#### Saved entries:
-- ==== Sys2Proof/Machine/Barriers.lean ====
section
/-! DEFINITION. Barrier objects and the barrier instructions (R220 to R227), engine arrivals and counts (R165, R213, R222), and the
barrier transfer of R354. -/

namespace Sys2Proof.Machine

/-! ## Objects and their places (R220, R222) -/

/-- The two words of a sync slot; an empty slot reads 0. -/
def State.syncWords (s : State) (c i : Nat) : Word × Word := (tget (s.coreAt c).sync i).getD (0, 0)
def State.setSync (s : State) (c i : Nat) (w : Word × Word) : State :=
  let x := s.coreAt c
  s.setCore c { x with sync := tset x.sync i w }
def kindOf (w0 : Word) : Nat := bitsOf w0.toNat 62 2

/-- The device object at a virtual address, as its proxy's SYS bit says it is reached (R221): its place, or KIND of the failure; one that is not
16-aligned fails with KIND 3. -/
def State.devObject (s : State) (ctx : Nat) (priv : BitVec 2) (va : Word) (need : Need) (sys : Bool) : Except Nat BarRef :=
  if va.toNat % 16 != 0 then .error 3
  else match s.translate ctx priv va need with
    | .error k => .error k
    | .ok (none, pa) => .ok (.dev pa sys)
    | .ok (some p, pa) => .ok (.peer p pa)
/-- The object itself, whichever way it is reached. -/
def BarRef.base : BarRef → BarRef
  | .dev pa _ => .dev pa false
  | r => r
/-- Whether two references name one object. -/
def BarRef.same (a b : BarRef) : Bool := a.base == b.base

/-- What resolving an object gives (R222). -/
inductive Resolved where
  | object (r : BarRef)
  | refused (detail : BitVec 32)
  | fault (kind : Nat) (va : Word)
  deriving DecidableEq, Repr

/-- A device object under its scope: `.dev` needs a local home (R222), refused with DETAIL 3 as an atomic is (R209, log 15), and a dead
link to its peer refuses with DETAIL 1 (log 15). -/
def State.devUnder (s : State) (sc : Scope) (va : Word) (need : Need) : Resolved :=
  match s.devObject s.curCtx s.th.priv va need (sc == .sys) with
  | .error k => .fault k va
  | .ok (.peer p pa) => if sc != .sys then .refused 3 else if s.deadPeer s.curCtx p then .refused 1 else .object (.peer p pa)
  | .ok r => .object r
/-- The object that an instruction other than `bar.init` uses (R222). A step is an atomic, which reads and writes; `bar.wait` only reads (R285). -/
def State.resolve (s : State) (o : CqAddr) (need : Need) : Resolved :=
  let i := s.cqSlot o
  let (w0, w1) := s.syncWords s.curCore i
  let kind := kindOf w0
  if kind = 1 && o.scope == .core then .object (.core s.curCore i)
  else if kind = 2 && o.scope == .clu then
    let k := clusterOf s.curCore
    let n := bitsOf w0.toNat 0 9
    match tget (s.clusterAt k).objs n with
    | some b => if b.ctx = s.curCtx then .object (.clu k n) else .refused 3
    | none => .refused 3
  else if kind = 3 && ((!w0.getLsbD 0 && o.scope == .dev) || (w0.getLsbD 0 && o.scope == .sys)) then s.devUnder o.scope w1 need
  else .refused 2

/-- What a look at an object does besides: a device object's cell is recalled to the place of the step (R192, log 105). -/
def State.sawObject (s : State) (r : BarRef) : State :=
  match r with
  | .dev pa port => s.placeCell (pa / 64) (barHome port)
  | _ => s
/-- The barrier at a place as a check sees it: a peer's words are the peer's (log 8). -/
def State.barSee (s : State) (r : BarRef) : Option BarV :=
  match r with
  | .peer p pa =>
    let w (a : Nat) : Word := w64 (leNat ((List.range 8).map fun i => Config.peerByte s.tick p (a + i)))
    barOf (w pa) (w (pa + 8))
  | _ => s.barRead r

--

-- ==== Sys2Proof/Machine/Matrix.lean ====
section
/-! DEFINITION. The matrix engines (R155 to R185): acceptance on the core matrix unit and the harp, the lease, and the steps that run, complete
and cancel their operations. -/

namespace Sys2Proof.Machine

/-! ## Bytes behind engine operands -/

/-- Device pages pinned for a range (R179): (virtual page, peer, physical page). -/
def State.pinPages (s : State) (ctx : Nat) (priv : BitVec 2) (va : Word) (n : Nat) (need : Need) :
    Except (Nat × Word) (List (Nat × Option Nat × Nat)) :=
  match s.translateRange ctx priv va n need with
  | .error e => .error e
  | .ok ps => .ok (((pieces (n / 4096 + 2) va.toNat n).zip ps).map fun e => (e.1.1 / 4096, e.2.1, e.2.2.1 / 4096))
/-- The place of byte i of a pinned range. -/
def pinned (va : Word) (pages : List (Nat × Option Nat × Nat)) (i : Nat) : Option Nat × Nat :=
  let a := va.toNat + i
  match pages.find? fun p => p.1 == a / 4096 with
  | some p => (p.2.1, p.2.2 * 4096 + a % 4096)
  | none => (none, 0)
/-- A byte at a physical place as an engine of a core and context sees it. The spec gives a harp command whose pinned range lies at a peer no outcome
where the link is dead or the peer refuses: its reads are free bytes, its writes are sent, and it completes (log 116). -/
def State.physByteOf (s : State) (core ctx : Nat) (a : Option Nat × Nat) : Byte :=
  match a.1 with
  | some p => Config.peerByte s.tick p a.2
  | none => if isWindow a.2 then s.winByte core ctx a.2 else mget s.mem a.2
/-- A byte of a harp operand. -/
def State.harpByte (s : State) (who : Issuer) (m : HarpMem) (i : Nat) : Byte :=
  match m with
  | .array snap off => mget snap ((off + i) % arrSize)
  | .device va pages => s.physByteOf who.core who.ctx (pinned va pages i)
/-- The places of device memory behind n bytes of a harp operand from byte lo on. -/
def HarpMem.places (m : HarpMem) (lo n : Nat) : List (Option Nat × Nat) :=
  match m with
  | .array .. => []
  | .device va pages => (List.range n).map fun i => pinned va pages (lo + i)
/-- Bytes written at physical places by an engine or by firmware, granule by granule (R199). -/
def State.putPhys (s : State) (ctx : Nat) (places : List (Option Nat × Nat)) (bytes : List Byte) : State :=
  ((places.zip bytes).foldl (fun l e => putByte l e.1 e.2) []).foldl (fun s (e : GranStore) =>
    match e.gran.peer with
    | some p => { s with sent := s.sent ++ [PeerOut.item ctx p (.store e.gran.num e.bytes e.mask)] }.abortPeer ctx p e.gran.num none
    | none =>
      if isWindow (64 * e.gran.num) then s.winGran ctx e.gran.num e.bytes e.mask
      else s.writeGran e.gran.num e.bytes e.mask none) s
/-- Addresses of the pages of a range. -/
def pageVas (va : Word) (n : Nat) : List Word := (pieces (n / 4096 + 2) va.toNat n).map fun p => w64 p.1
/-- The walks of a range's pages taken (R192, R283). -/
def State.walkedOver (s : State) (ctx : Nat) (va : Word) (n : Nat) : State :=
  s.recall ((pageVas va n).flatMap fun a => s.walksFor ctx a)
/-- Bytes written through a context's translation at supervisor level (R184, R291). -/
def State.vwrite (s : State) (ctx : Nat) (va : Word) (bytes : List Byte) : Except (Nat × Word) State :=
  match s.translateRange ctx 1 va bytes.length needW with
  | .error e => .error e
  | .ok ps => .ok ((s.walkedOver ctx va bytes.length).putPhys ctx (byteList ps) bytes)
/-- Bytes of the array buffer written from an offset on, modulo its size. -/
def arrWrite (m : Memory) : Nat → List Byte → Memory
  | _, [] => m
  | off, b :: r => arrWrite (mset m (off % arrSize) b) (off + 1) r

#### Try it:
What are the lines, exactly as written above, from the line with "4096 + a % 4096)" to the line with "byte lo on. -/", both included? Output only those.

#### Solution for this task:
  | some p => (p.2.1, p.2.2 * 4096 + a % 4096)
  | none => (none, 0)
/-- A byte at a physical place as an engine of a core and context sees it. The spec gives a harp command whose pinned range lies at a peer no outcome
where the link is dead or the peer refuses: its reads are free bytes, its writes are sent, and it completes (log 116). -/
def State.physByteOf (s : State) (core ctx : Nat) (a : Option Nat × Nat) : Byte :=
  match a.1 with
  | some p => Config.peerByte s.tick p a.2
  | none => if isWindow a.2 then s.winByte core ctx a.2 else mget s.mem a.2
/-- A byte of a harp operand. -/
def State.harpByte (s : State) (who : Issuer) (m : HarpMem) (i : Nat) : Byte :=
  match m with
  | .array snap off => mget snap ((off + i) % arrSize)
  | .device va pages => s.physByteOf who.core who.ctx (pinned va pages i)
/-- The places of device memory behind n bytes of a harp operand from byte lo on. -/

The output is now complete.